Ceridian Corporation

December 15, 2008

Page 2

 

conformity to original documents of all documents submitted to us as certified, conformed or photostatic copies and the authenticity of the originals of such latter documents. In our examination of documents executed by parties other than the Tennessee Guarantor, we have assumed that such parties have all necessary corporate or other power, authority and legal right to execute and deliver such documents and to perform their respective duties thereunder and have also assumed the due authorization by all requisite action of the execution and delivery of such documents by such parties.

As to all questions of fact material to this opinion, without any independent investigation or verification, we have relied upon, and assumed the accuracy of, the representations and warranties of each party made in the Indenture and the certificates or documents delivered in connection therewith, certificates of officers of the Company and certificates and records of public officials.

Our opinion is subject to the effect of bankruptcy, insolvency, fraudulent conveyance, reorganization, moratorium or other similar laws now or hereafter in effect relating to or affecting the rights of creditors generally.

Based on the foregoing, and subject to the assumptions, qualifications and limitations stated herein, we are of the opinion that the Tennessee Guarantor has all requisite corporate power and authority to execute and deliver the Guarantee and to perform its obligations thereunder. The execution, delivery and performance of the Guarantee by the Tennessee Guarantor has been duly authorized by all necessary corporate action on the part of the Tennessee Guarantor.

The opinions expressed herein are limited to the internal laws of the State of Tennessee and we express no opinion as to applicability thereto, or the effect on the matters covered by this letter, of the laws of any other jurisdiction.

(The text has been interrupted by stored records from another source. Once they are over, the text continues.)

/-- A status frame, an edge measurement and a zone temperature of a present die. A frame shows the gate as reported, with
OC_ACT cleared where the gate or the level is off, and the link stands; where both gates of a leg in a bridge have
been reported on for longer than 40 ns, XCHK_TRIP sets, counts, and the bridge seals with reason 14; with no overlap
and the Shutter state as the line, no bridge changes; a third successive difference stops the command frames to both
dies. A turn-on without a command that reaches the die makes no edge. Any other edge writes its word to the signal and
to LAST_ON or LAST_OFF, is counted in INVALID where its measurement is not valid, and shows the gate; a turn-on that
an undervoltage refuses counts in UV_HOLD alone. Where no graph runs on the bridge, a temperature in range clears
NTC_ERR and raises or clears OT_WARN by its threshold, and a broken input sets NTC_ERR alone; with a graph, its input
points do. -/
def Obligations.DieReports : Prop :=
  ∀ (k : Nat) (s : State), diePresent s k = true →
    (∀ f, ∃ t, exec (.dieStatusFrame k f) s = .next t ∧ (t.die k).linkLost = false ∧ (t.die k).scHigh = f.sc ∧
      ((s.die k).shtBad ≠ 2 → t.rd R.DRV_STATUS.GATE k = b2n f.gate) ∧
      (f.gate = false → t.rd R.DRV_STATUS.GATE k = 0) ∧ (f.gate = false ∨ f.oc = false → t.rd R.DRV_STATUS.OC_ACT k = 0) ∧
      (∀ b, bridgeOfLeg s (k / 2) = some b →
        (s.flag R.DRV_STATUS.GATE (2 * (k / 2)) = true → s.flag R.DRV_STATUS.GATE (2 * (k / 2) + 1) = true →
          (s.leg (k / 2)).xchk = false → max (s.die (2 * (k / 2))).onAt (s.die (2 * (k / 2) + 1)).onAt + 16 < s.now →
          t.flag R.IL_STATUS.XCHK_TRIP (k / 2) = true ∧ modeOf t b = 0 ∧ (modeOf s b ≠ 0 → t.rd R.BR_REASON.SEAL_REASON b = 14) ∧
          t.rd R.IL_COUNT.XCHK_CNT (k / 2) = min (2 ^ R.IL_COUNT.XCHK_CNT.width - 1) (s.rd R.IL_COUNT.XCHK_CNT (k / 2) + 1)) ∧
        (s.flag R.DRV_STATUS.GATE (2 * (k / 2)) = false ∨ s.flag R.DRV_STATUS.GATE (2 * (k / 2) + 1) = false →
          (f.shutter = (!(s.br b).open_) → t.bridges = s.bridges ∧ (t.die k).shtBad = 0) ∧
          (f.shutter = (s.br b).open_ → (s.die k).shtBad = 2 →
            (t.die (2 * (k / 2))).stopped = true ∧ (t.die (2 * (k / 2) + 1)).stopped = true)))) ∧
    (∀ e : EdgeMeas,
      (e.on = true → gateCommand s k = false → exec (.switchEdgeMeasurement k e) s = .next s) ∧
      (e.on = true → gateCommand s k = true → supplyLow s k = true →
        ∃ t, exec (.switchEdgeMeasurement k e) s = .next t ∧ t.board = s.board ∧ OnlyRegs s t [fldAddr R.DRV_CNT2.UV_HOLD k 0] ∧
          t.rd R.DRV_CNT2.UV_HOLD k = min (2 ^ R.DRV_CNT2.UV_HOLD.width - 1) (s.rd R.DRV_CNT2.UV_HOLD k + 1)) ∧
      (e.on = false ∨ (gateCommand s k = true ∧ supplyLow s k = false) →
        ∃ t, exec (.switchEdgeMeasurement k e) s = .next t ∧
          (t.sig (0x080 + k)).val = edgeWord e.on (edgeValid s k e) e.time ∧ (t.sig (0x080 + k)).age = 0 ∧
          t.rd (if e.on then R.DRV_EDGE.LAST_ON else R.DRV_EDGE.LAST_OFF) k = edgeWord e.on (edgeValid s k e) e.time ∧
          (e.on = true → t.rd R.DRV_STATUS.GATE k = 1) ∧
          (e.on = false → t.rd R.DRV_STATUS.GATE k = 0 ∨ (t.die k).soft = true) ∧
          t.rd R.DRV_CNT2.INVALID k = (if edgeValid s k e then s.rd R.DRV_CNT2.INVALID k
            else min (2 ^ R.DRV_CNT2.INVALID.width - 1) (s.rd R.DRV_CNT2.INVALID k + 1)) ∧
          (s.flag R.DRV_STATUS.GATE (2 * (k / 2)) = false ∨ s.flag R.DRV_STATUS.GATE (2 * (k / 2) + 1) = false →
            t.bridges = s.bridges))) ∧
    (∀ r,
      (∀ b, bridgeOfLeg s (k / 2) = some b → graphRuns s b = true →
        exec (.ntcWrite k r) s = .next (s.setDie k { s.die k with ntc := some r })) ∧
      ((∀ b, bridgeOfLeg s (k / 2) = some b → graphRuns s b = false) →
        (ntcTemp s k r = none → ∃ t, exec (.ntcWrite k r) s = .next t ∧ t.rd R.DRV_STATUS.NTC_ERR k = 1 ∧
          OnlyRegs { s with dies := t.dies } t [fldAddr R.DRV_STATUS.GATE k 0]) ∧
        (∀ x, ntcTemp s k r = some x → ∃ t, exec (.ntcWrite k r) s = .next t ∧ t.rd R.DRV_STATUS.NTC_ERR k = 0 ∧
          (t.rd R.DRV_STATUS.OT_WARN k = 1 ↔ (s.rd R.DRV_NTC.OT_TH k : Rat) < x) ∧ (t.sig (0x0B0 + k)).age = 0 ∧
          t.bridges = s.bridges)))

/-- A trigger starts a list, a result reaches its register, signal and comparison, and autozero delays a continuous
converter. A trigger of a live sequenced converter with a list comes at its tick and starts the list there; during a
running list it counts in OVERLAP and starts nothing; a continuous converter, or one to which no trigger comes,
ignores it. The result of a slot that codes an external input falls TCONV and 8 ticks after its instant at the
earliest, shows in LAST and RAW, writes the value calibrated with the pair in force at its instant, held to the Q15
range, to the signal, and moves the list on; where the higher-numbered converter of the pair has written the same
instant's code, its value stands. A check result within CHK_WIN of its partner's shows the difference in DIFF: above
CHK_TOL it counts a mismatch, otherwise the pair agrees. A converter that is not live gives nothing. While the
converters are up, autozero puts off a continuous converter by 20 ticks and shows nowhere else. -/
def Obligations.ConversionsRun : Prop :=
  ∀ (c : Nat) (s : State), c < 16 →
    (convLive s c = true → isContinuous s c = false → slotList s c ≠ [] →
      (triggerTick s c = none → exec (.converterTrigger c) s = .next s) ∧
      (∀ w, triggerTick s c = some w →
        (listRuns s c = false → exec (.converterTrigger c) s =
          .next ({ s with now := max s.now w }.setConv c { s.conv c with slot := some 0, trig := w, trigAt := some w })) ∧
        (listRuns s c = true → ∃ t, exec (.converterTrigger c) s = .next t ∧ t.now = max s.now w ∧
          (t.conv c).slot = (s.conv c).slot ∧ (t.conv c).trig = (s.conv c).trig ∧
          t.rd R.CV_CNT.OVERLAP c = min (2 ^ R.CV_CNT.OVERLAP.width - 1) (s.rd R.CV_CNT.OVERLAP c + 1) ∧
          OnlyRegs { s with now := t.now, convs := t.convs } t [fldAddr R.CV_CNT.OVERLAP c 0]))) ∧
    (isContinuous s c = true → exec (.converterTrigger c) s = .next s) ∧
    (∀ x, convLive s c = false → exec (.conversionResult c x) s = .next s) ∧
    (∀ raw lost k code, raw < 65536 → convLive s c = true → isContinuous s c = false → (s.conv c).slot = some k →
      (slotList s c)[k]? = some code →
      (code < 8 → ∃ t, exec (.conversionResult c ⟨raw, lost⟩) s = .next t ∧ t.rd R.CV_STATUS.LAST c = raw ∧
        (higherWrote s c code ((s.conv c).trig + 2 + k * tConv s c) = none →
          t.rd R.IN_STATUS.RAW (8 * (c / 2) + code) = raw ∧
          (t.sig (0x010 + (8 * (c / 2) + code))).val = ofSigned 16 (holdQ15 (calibrated
            (toSigned 20 (calPair s (8 * (c / 2) + code) ((s.conv c).trig + 2 + k * tConv s c)).1)
            (toSigned 32 (calPair s (8 * (c / 2) + code) ((s.conv c).trig + 2 + k * tConv s c)).2) (toSigned 16 raw)))) ∧
        (∀ w, higherWrote s c code ((s.conv c).trig + 2 + k * tConv s c) = some w →
          t.rd R.IN_STATUS.RAW (8 * (c / 2) + code) = s.rd R.IN_STATUS.RAW (8 * (c / 2) + code) ∧
          (t.sig (0x010 + (8 * (c / 2) + code))).val = (s.sig (0x010 + (8 * (c / 2) + code))).val % 65536 ∧
          (t.sig (0x010 + (8 * (c / 2) + code))).seq = ((s.sig (0x010 + (8 * (c / 2) + code))).seq + 1) % 256) ∧
        t.now = max s.now ((s.conv c).trig + 2 + k * tConv s c + tConv s c + 8) ∧
        (t.conv c).slot = (if k + 1 < (slotList s c).length then some (k + 1) else none)) ∧
      (∀ t0 r0, code = 0x20 → (s.conv (2 * (c / 2) + (1 - c % 2))).chk = some (t0, r0) → convLive s (2 * (c / 2) + (1 - c % 2)) = true →
        max ((s.conv c).trig + 2 + k * tConv s c) t0 - min ((s.conv c).trig + 2 + k * tConv s c) t0 ≤ s.rd R.TW_CFG.CHK_WIN (c / 2) →
        ∃ t a b, exec (.conversionResult c ⟨raw, lost⟩) s = .next t ∧
          (a, b) = (if c % 2 = 0 then (toSigned 16 raw, r0) else (r0, toSigned 16 raw)) ∧
          t.rd R.TW_STATUS.DIFF (c / 2) = ofSigned 16 (a - b) ∧
          (t.pair (c / 2)).agreed = decide ((a - b).natAbs ≤ s.rd R.TW_CFG.CHK_TOL (c / 2)) ∧
          t.rd R.TW_CNT.MISMATCH (c / 2) = (if s.rd R.TW_CFG.CHK_TOL (c / 2) < (a - b).natAbs
            then min (2 ^ R.TW_CNT.MISMATCH.width - 1) (s.rd R.TW_CNT.MISMATCH (c / 2) + 1) else s.rd R.TW_CNT.MISMATCH (c / 2)))) ∧
    (convLive s c = true → isContinuous s c = true → controlUp s = true →
      exec (.autozero c) s = .next (s.setConv c { s.conv c with trig := (s.conv c).trig + 20 })) ∧
    (isContinuous s c = false ∨ controlUp s = false → exec (.autozero c) s = .next s)

/-- CAL_ZERO and CAL_FULL, the end of an average, CAL_STORE and its end, CAL_DISCARD and CAL_READ. A taken CAL_ZERO or
CAL_FULL in range, with the owner of the input below mode 2, no average on it, no store, and a live sequenced
converter, is ACCEPTED: the average of 2^LOG2N results runs and CAL_BUSY is 1. Its end takes the run away with
CAL_BUSY 0 and the code of its check in CAL_ERR: a passed zero sets NEW_OFS and CAND_OFS, a failed average changes no
candidate. An authenticated CAL_STORE of inputs with candidates is ACCEPTED; its end, in the turn of its write, puts
each candidate in force for conversions sampled from then on and clears it, or leaves the calibration and shows 8.
CAL_DISCARD clears the candidates of its mask and no others. CAL_READ changes nothing. -/
def Obligations.CalibrationRuns : Prop :=
  ∀ (h : Hdr) (s : State),
    (∀ n l, n < 64 → 4 ≤ l → l ≤ 16 → ownerWorks s n = false → calRun s n = none → s.cal.store = none →
      (inputConvs s n).any (fun c => convLive s c && !isContinuous s c) = true →
      (cmdReady (.calZero h n l) s = true → ∃ t, exec (.calZero h n l) s = .next (answer (.calZero h n l) stAccepted [] t) ∧
        calRun t n = some { full := none, n := 2 ^ l, start := s.now } ∧ t.rd R.IN_STATUS.CAL_BUSY n = 1 ∧ isRunning t 0x0601 n = true) ∧
      (∀ q, 0 < q → q < 65536 → cmdReady (.calFull h n l q) s = true →
        ∃ t, exec (.calFull h n l q) s = .next (answer (.calFull h n l q) stAccepted [] t) ∧
          calRun t n = some { full := some (toSigned 16 q), n := 2 ^ l, start := s.now } ∧ t.rd R.IN_STATUS.CAL_BUSY n = 1 ∧
          isRunning t 0x0602 n = true)) ∧
    (∀ n r, n < 64 → calRun s n = some r →
      ∃ t, exec (.calAverageEnd n) s = .next t ∧ calRun t n = none ∧ t.rd R.IN_STATUS.CAL_BUSY n = 0 ∧
        t.rd R.IN_STATUS.CAL_ERR n = calCheck s n r ∧ t.rd R.IN_OFS.OFS n = s.rd R.IN_OFS.OFS n ∧
        t.rd R.IN_GAIN.GAIN n = s.rd R.IN_GAIN.GAIN n ∧
        (calCheck s n r = 0 → r.full = none → t.rd R.IN_NEW_OFS.OFS n = ofSigned 20 (m16 r) ∧ t.flag R.IN_STATUS.CAND_OFS n = true ∧
          t.flag R.IN_STATUS.CAND_GAIN n = false) ∧
        (calCheck s n r ≠ 0 → t.rd R.IN_NEW_OFS.OFS n = s.rd R.IN_NEW_OFS.OFS n ∧ hasCandidate t n = hasCandidate s n)) ∧
    (∀ m, cmdAuth (.calStore h m) .any s = true → (∀ n ∈ maskBits 64 m, hasCandidate s n = true ∧ ownerWorks s n = false) →
      s.cal.store = none → s.cal.runs = [] →
      ∃ t, exec (.calStore h m) s = .next (signed (.calStore h m) stAccepted [] s t) ∧ t.cal.store = some (maskBits 64 m) ∧
        isRunning t 0x0603 0 = true ∧ ∀ n, n < 64 → t.rd R.IN_OFS.OFS n = s.rd R.IN_OFS.OFS n) ∧
    (∀ ok, flashNow s ≠ some 2 → exec (.calStoreDone ok) s = .next s) ∧
    (∀ l, s.cal.store = some l → flashNow s = some 2 → (∀ n ∈ l, n < 64) →
      (∃ t, exec (.calStoreDone true) s = .next t ∧ t.cal.store = none ∧ t.cal.copies.length ≤ 2 ∧
        ∀ n ∈ l, hasCandidate t n = false ∧ calPair t n (s.now + 1) = (t.rd R.IN_OFS.OFS n, t.rd R.IN_GAIN.GAIN n) ∧ t.rd R.IN_STATUS.CAL_ERR n = 0 ∧
          t.rd R.IN_OFS.OFS n = (if s.flag R.IN_STATUS.CAND_OFS n then s.rd R.IN_NEW_OFS.OFS n else s.rd R.IN_OFS.OFS n) ∧
          t.rd R.IN_GAIN.GAIN n = (if s.flag R.IN_STATUS.CAND_GAIN n then s.rd R.IN_NEW_GAIN.GAIN n else s.rd R.IN_GAIN.GAIN n)) ∧
      (∃ t, exec (.calStoreDone false) s = .next t ∧ t.cal = { s.cal with store := none } ∧
        ∀ n ∈ l, t.rd R.IN_STATUS.CAL_ERR n = 8 ∧ t.rd R.IN_OFS.OFS n = s.rd R.IN_OFS.OFS n ∧
          t.rd R.IN_GAIN.GAIN n = s.rd R.IN_GAIN.GAIN n ∧ hasCandidate t n = hasCandidate s n)) ∧
    (∀ m, cmdReady (.calDiscard h m) s = true →
      ∃ t, exec (.calDiscard h m) s = .next (answer (.calDiscard h m) stDone [] t) ∧ ∀ n, n < 64 →
        hasCandidate t n = (if bitAt m n then false else hasCandidate s n) ∧ t.rd R.IN_OFS.OFS n = s.rd R.IN_OFS.OFS n ∧
        t.rd R.IN_GAIN.GAIN n = s.rd R.IN_GAIN.GAIN n) ∧
    (∀ n, cmdReady (.calRead h n) s = true → n < 64 → ∃ d, d.length = 20 ∧
      exec (.calRead h n) s = .next (answer (.calRead h n) stDone d s) ∧ (d.drop 4).take 4 = le 4 (s.rd R.IN_GAIN.GAIN n))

We hereby consent to the use of this letter as an exhibit to the Registration Statement. In giving such consent, we do not thereby admit that we are included in the category of persons whose consent is required under Section 7 of the Securities Act or the rules and regulations of the Commission issued thereunder. This opinion is expressed as of the date hereof unless otherwise expressly stated, and we disclaim any undertaking to advise you of any subsequent changes of the facts stated or assumed herein or any subsequent changes in applicable law. This opinion is solely for the benefit of the addressee and may not be relied upon in any manner by any other person except that it may be relied upon by Weil, Gotshal & Manges LLP in rendering its opinion dated the date hereof to be filed as an exhibit to the Registration Statement.